If you don’t mind, some comments on this… Here is your v15.0 recs/voice (validated):
- Less than 5% of people recorded more than 128 sentences.
- Most of them just recorded 5 sentences and moved away (they tried!).
- Your average is ~63 sentences, with the top performers’ effect, if you leave them out, it will drop.
This will always be similar, check other languages. These few recordings are also valuable, because they usually go to test & dev splits. And the top performer voices go to the train split.
10 000 hours is
Don’t aim for the 10k, we have fine-tuning and transfer learning now, and 10k was an old figure. I’d say, go stepwise, 100 - 200 - 500 - 1000 - 2000 hours. You might like to put yearly targets this way, far away targets make people scary. You are past 100h, so select 200/250/300 for 2024 for example.

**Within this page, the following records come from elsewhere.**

-- ==== Sys2Proof/Machine/Bursts.lean ====
section
/-!
DEFINITION. The stacks: where an address lies (R355), the stored codewords that have errors and what their reads meet, with the marks
of lanes and the flags of rows (R357 to R371).
-/
namespace Sys2Proof.Machine

/-! ### Places and rows -/

/-- Where a module HBM address lies (R355). -/
structure HbmPlace where
  stack : Nat
  pc : Nat
  bank : Nat
  row : Nat
  granule : Nat
  deriving DecidableEq, Repr

/-- The decomposition of a module HBM address (R355); `granule` counts the 32 granules of the row. -/
def hbmPlace (a : Nat) : HbmPlace :=
  let u := a / 4096
  let h := u % 48
  let v := u / 48
  { stack := h / 2, pc := 16 * (h % 2) + field a 8 4, bank := v / 4 % 32, row := v / 128,
    granule := 8 * (v % 4) + field a 5 3 }

/-- The module HBM address of a granule (R355), the inverse of hbmPlace. -/
def hbmAddr (p : HbmPlace) : Nat :=
  let v := 128 * p.row + 4 * p.bank + p.granule / 8
  let h := 2 * p.stack + p.pc / 16
  (48 * v + h) * 4096 + p.pc % 16 * 256 + p.granule % 8 * 32

/-- The key of a row of a stack. -/
def rowKey (pc bank row : Nat) : Nat := (32 * pc + bank) * 65536 + row

/-- Spare rows left in a bank of a stack (R374). -/
def Stack.sparesLeft (t : Stack) (pc bank : Nat) : Nat := 8 - min 8 (t.sparesUsed.get (32 * pc + bank))

/-- Repairs under way in a bank, each of which takes a spare when its burn completes (R369). -/
def Stack.repairsIn (t : Stack) (pc bank : Nat) : Nat := t.repairing.countP (fun r => r / 8 / 65536 == 32 * pc + bank)

/-- Banks of a stack that have no spare row left (R370). -/
def Stack.emptyBanks (t : Stack) : Nat :=
  (List.range 1024).countP (fun b => decide (8 ≤ t.sparesUsed.get b))

/-- A DRAM row is flagged (R368): its repair starts where its bank has a spare (R369); otherwise it stays in service, and
two banks without a spare set the stack reason (R370). The repairs under way are keys × 8 + reason. -/
def Module.flagHbmRow (fu : Fuses) (m : Module) (p pc bank row reason : Nat) : Module :=
  let t := m.stack p
  let key := rowKey pc bank row
  if t.repairing.any (fun r => r / 8 == key) then m
  else if t.repairsIn pc bank < t.sparesLeft pc bank then
    m.onStack p (fun t => { t with repairing := t.repairing ++ [8 * key + reason] })
  else
    let m := m.event fu 0x0407 [p, pc, bank, row, reason]
    if 2 ≤ t.emptyBanks then m.reason fu 1 [p, t.emptyBanks] else m

/-- The marked symbol positions of a pseudo-channel (R359). -/
def Stack.marked (t : Stack) (pc : Nat) : Nat := t.marks.get pc

/-! ### Errors -/

/-- The granule's data symbols at the given positions are what the cells hold, which no rule gives (R361). -/
def Module.spoilSymbols (m : Module) (g : Nat) (symbols : List Nat) : Module :=
  { m.nextFree with hbm := (symbols.filter (· < 32)).foldl (fun (h : Mem) i => h.write (32 * g + i) [Config.freeByte m.freeNo i]) m.hbm }

/-- The symbol errors of a codeword at positions that its pseudo-channel has not marked. -/
def Stack.unknown (t : Stack) (pc : Nat) (symbols : List Nat) : List Nat := symbols.filter (fun i => !bitAt (t.marked pc) i)

/-- Whether the decoder corrects errors at the given symbols: 2e + f ≤ 4 (R357). -/
def Stack.corrects (t : Stack) (pc : Nat) (symbols : List Nat) : Bool :=
  decide (2 * (t.unknown pc symbols).length + popCount (t.marked pc) 36 ≤ 4)

/-- The stored codeword of granule `g` has errors at the given symbols: what its reads return from then on. Beyond the decoder's reach
it is returned with poison and the stored data symbols, or, where the free value says so, miscorrected (R357, R361). -/
def Module.storeErrors (m : Module) (g : Nat) (symbols : List Nat) : Module :=
  let w := hbmPlace (32 * g)
  let put := fun (m : Module) (kind : Nat) =>
    { m with bursts := m.bursts.filter (fun b => b.granule != g) ++ [{ granule := g, symbols := symbols, kind := kind }] }
  if (m.stack w.stack).corrects w.pc symbols then put m 0
  else if Config.miscorrects m.freeNo then
    put { m.nextFree with hbm := m.hbm.write (32 * g) ((List.range 32).map (Config.freeByte m.freeNo)) } 1
  else
    let m := m.spoilSymbols g symbols
    put { m.nextFree with hbmPoison := insertNat m.hbmPoison g } 2

/-- Errors at further symbols of the codeword at an HBM address. A poisoned granule stays poisoned whatever errors it has (R361). -/
def Module.addErrors (m : Module) (a : Nat) (symbols : List Nat) : Module :=
  let g := a / 32
  let old := ((m.bursts.find? (fun b => b.granule == g)).map BadBurst.symbols).getD []
  let new := ((symbols.eraseDups).filter (fun i => decide (i < 36))).filter (fun i => !old.contains i)
  if m.hbmPoison.contains g || new.isEmpty then m else m.storeErrors g (old ++ new)

/-- The correctable codewords of a pseudo-channel that a new mark puts beyond the decoder's reach (R357). -/
def Module.judgeErrors (m : Module) (p pc : Nat) : Module :=
  (m.bursts.filter (fun b => b.kind == 0 && (hbmPlace (32 * b.granule)).stack == p && (hbmPlace (32 * b.granule)).pc == pc &&
    !(m.stack p).corrects pc b.symbols)).foldl (fun (m : Module) b => m.storeErrors b.granule b.symbols) m

/-- The distinct rows in which a symbol position of a pseudo-channel has been corrected (R359). -/
def Stack.laneCount (t : Stack) (pc sym : Nat) : Nat := t.laneRows.countP (fun r => r.1 == pc && r.2.1 == sym)

/-- A correction of exactly one unknown symbol is recorded by its position; 16 distinct rows mark the position, unless
two are marked (R359). -/
def Module.recordLane (fu : Fuses) (m : Module) (p pc bank row sym : Nat) : Module :=
  let t := m.stack p
  let e := (pc, sym, 65536 * bank + row)
  let m := m.onStack p (fun t => { t with laneRows := if t.laneRows.contains e then t.laneRows else t.laneRows ++ [e] })
  let n := (m.stack p).laneCount pc sym
  if n < 16 || t.laneRows.contains e then m
  else if popCount (t.marked pc) 36 < 2 then
    ((m.onStack p (fun t => { t with marks := t.marks.set pc (setBit (t.marked pc) sym) })).judgeErrors p pc).event fu 0x0401 [p, pc, sym]
  else if n = 16 then m.event fu 0x0402 [p, pc, sym]
  else m

/-- The corrections of a row that count toward its flag (R368): those at positions that R359 has not attributed to a lane, which it
does when they reach 16 rows (DEDUCED, log entry 32). -/
def Stack.rowCount (t : Stack) (pc bank row : Nat) : Nat :=
  ((List.range 36).map (fun sym =>
    if bitAt (t.marked pc) sym || decide (16 ≤ t.laneCount pc sym) then 0 else t.rowErrors.get (64 * rowKey pc bank row + sym))).sum

/-- The codeword that HBM stores for granule `g` (R356, R360), where no error has been met in it. -/
def Module.codeword (m : Module) (g : Nat) : List Nat :=
  burstWord ((m.hbm.read (32 * g) 32).map (fun b => b.toNat)) (m.hbmPoison.contains g)

/-- A read of a granule whose codeword has errors (R357, R359, R361, R368): corrected and counted, its row flagged where that is due;
or uncorrectable, with event 0x0400. DESIGN CHOICE (log entry 32): a miscorrected read counts as a corrected one. -/
def Module.readBurst (fu : Fuses) (job : Nat) (m : Module) (b : BadBurst) : Module :=
  let w := hbmPlace (32 * b.granule)
  let corrected := (m.bump (odKey 0x4020 1) 1).onStack w.stack (fun t => { t with corrected := t.corrected + 1 })
  if b.kind = 2 then
    ((m.bump (odKey 0x4020 4) 1).event fu 0x0400 [w.stack, w.pc, w.bank, w.row, w.granule, job]).flagHbmRow fu w.stack w.pc w.bank w.row 3
  else if b.kind = 1 then corrected
  else
    match (m.stack w.stack).unknown w.pc b.symbols with
    | [] => corrected
    | [sym] =>
      let m := corrected.recordLane fu w.stack w.pc w.bank w.row sym
      let m := m.onStack w.stack (fun t => { t with rowErrors := t.rowErrors.add (64 * rowKey w.pc w.bank w.row + sym) 1 })
      if m.odGet (odKey 0x4020 6) ≤ (m.stack w.stack).rowCount w.pc w.bank w.row then
        m.flagHbmRow fu w.stack w.pc w.bank w.row 1 else m
    | _ => (corrected.bump (odKey 0x4020 2) 1).flagHbmRow fu w.stack w.pc w.bank w.row 2

/-- Whether a granule of HBM lies in one of the byte ranges. -/
def inRanges (rs : List (Nat × Nat)) (g : Nat) : Bool := rs.any (fun r => decide (r.1 < 32 * g + 32) && decide (32 * g < r.1 + r.2))

/-- What the reads of HBM byte ranges meet (R357, R361): each poisoned granule is returned with poison and counted, and the codewords
with errors are decoded. -/
def Module.hbmReads (fu : Fuses) (m : Module) (job : Nat) (rs : List (Nat × Nat)) : Module :=
  let n := m.hbmPoison.countP (inRanges rs)
  (m.bursts.filter (fun b => inRanges rs b.granule)).foldl (fun (m : Module) b => m.readBurst fu job b)
    (if n = 0 then m else m.bump (odKey 0x4020 3) n)

/-- Reads served on the narrow path (R363, R374). -/
def Module.narrowReads (m : Module) (n : Nat) : Module := if n = 0 then m else m.bump (odKey 0x4020 9) n

/-- Whether a request takes the narrow path: at most 64 bytes that lie in one granule (R363). -/
def isNarrow (a n : Nat) : Bool := a / 32 == (a + n - 1) / 32

/-- One request to the stacks: what its read meets, and its path. -/
def Module.request (fu : Fuses) (m : Module) (job a n : Nat) : Module :=
  (m.hbmReads fu job [(a, n)]).narrowReads (if 0 < n && isNarrow a n then 1 else 0)

/-- The stacks that a byte range of HBM lies in: 4 KiB units lie in consecutive halves (R355). -/
def stacksOf (a n : Nat) : List Nat :=
  (List.range (min 48 (ceilDiv (a % 4096 + n) 4096))).map (fun k => (hbmPlace (a + 4096 * k)).stack)

/-- The first stopped stack that HBM byte ranges lie in (R367). -/
def Module.stoppedIn (m : Module) (rs : List (Nat × Nat)) : Option Nat :=
  if !m.hbmStacks.any Stack.stopped then none
  else rs.findSome? (fun r => (stacksOf r.1 r.2).find? (fun p => (m.stack p).stopped))

end Sys2Proof.Machine
end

Your avg. rec duration is about 5 sec, so for 1000h (say end of 2025), you would need 650k new recordings, ~200k new sentences, 2-3k new voices (300 recordings on average each). Don’t forget, it will again be like a normal distribution…
I’d advise for longer sentences thou. Try to get some longer recordings, SotA models work best with 5-25 sec recordings.
My bet is on influencers.
We were not successful with this, but AI was not a thing at that time… I hope you’ll get better results.
Georgian language day
That was successful with us, try to start the campaign teasers 1 month before.
As far as I know, TTS training requires studio-quality clean recording
That was in the past. As @kathyreid emphasized, there is VALL-E now. This is a pre-trained base model and with even a small amount of data (3 seconds!!!), you can finetune it to other voices. High quality and longer will be better of course, but clean (no cracks, background sounds etc) CV recordings can easily be used for it.
Because of TTS-based scams, they removed high-quality models from public access, but they are there and people do replicate the science.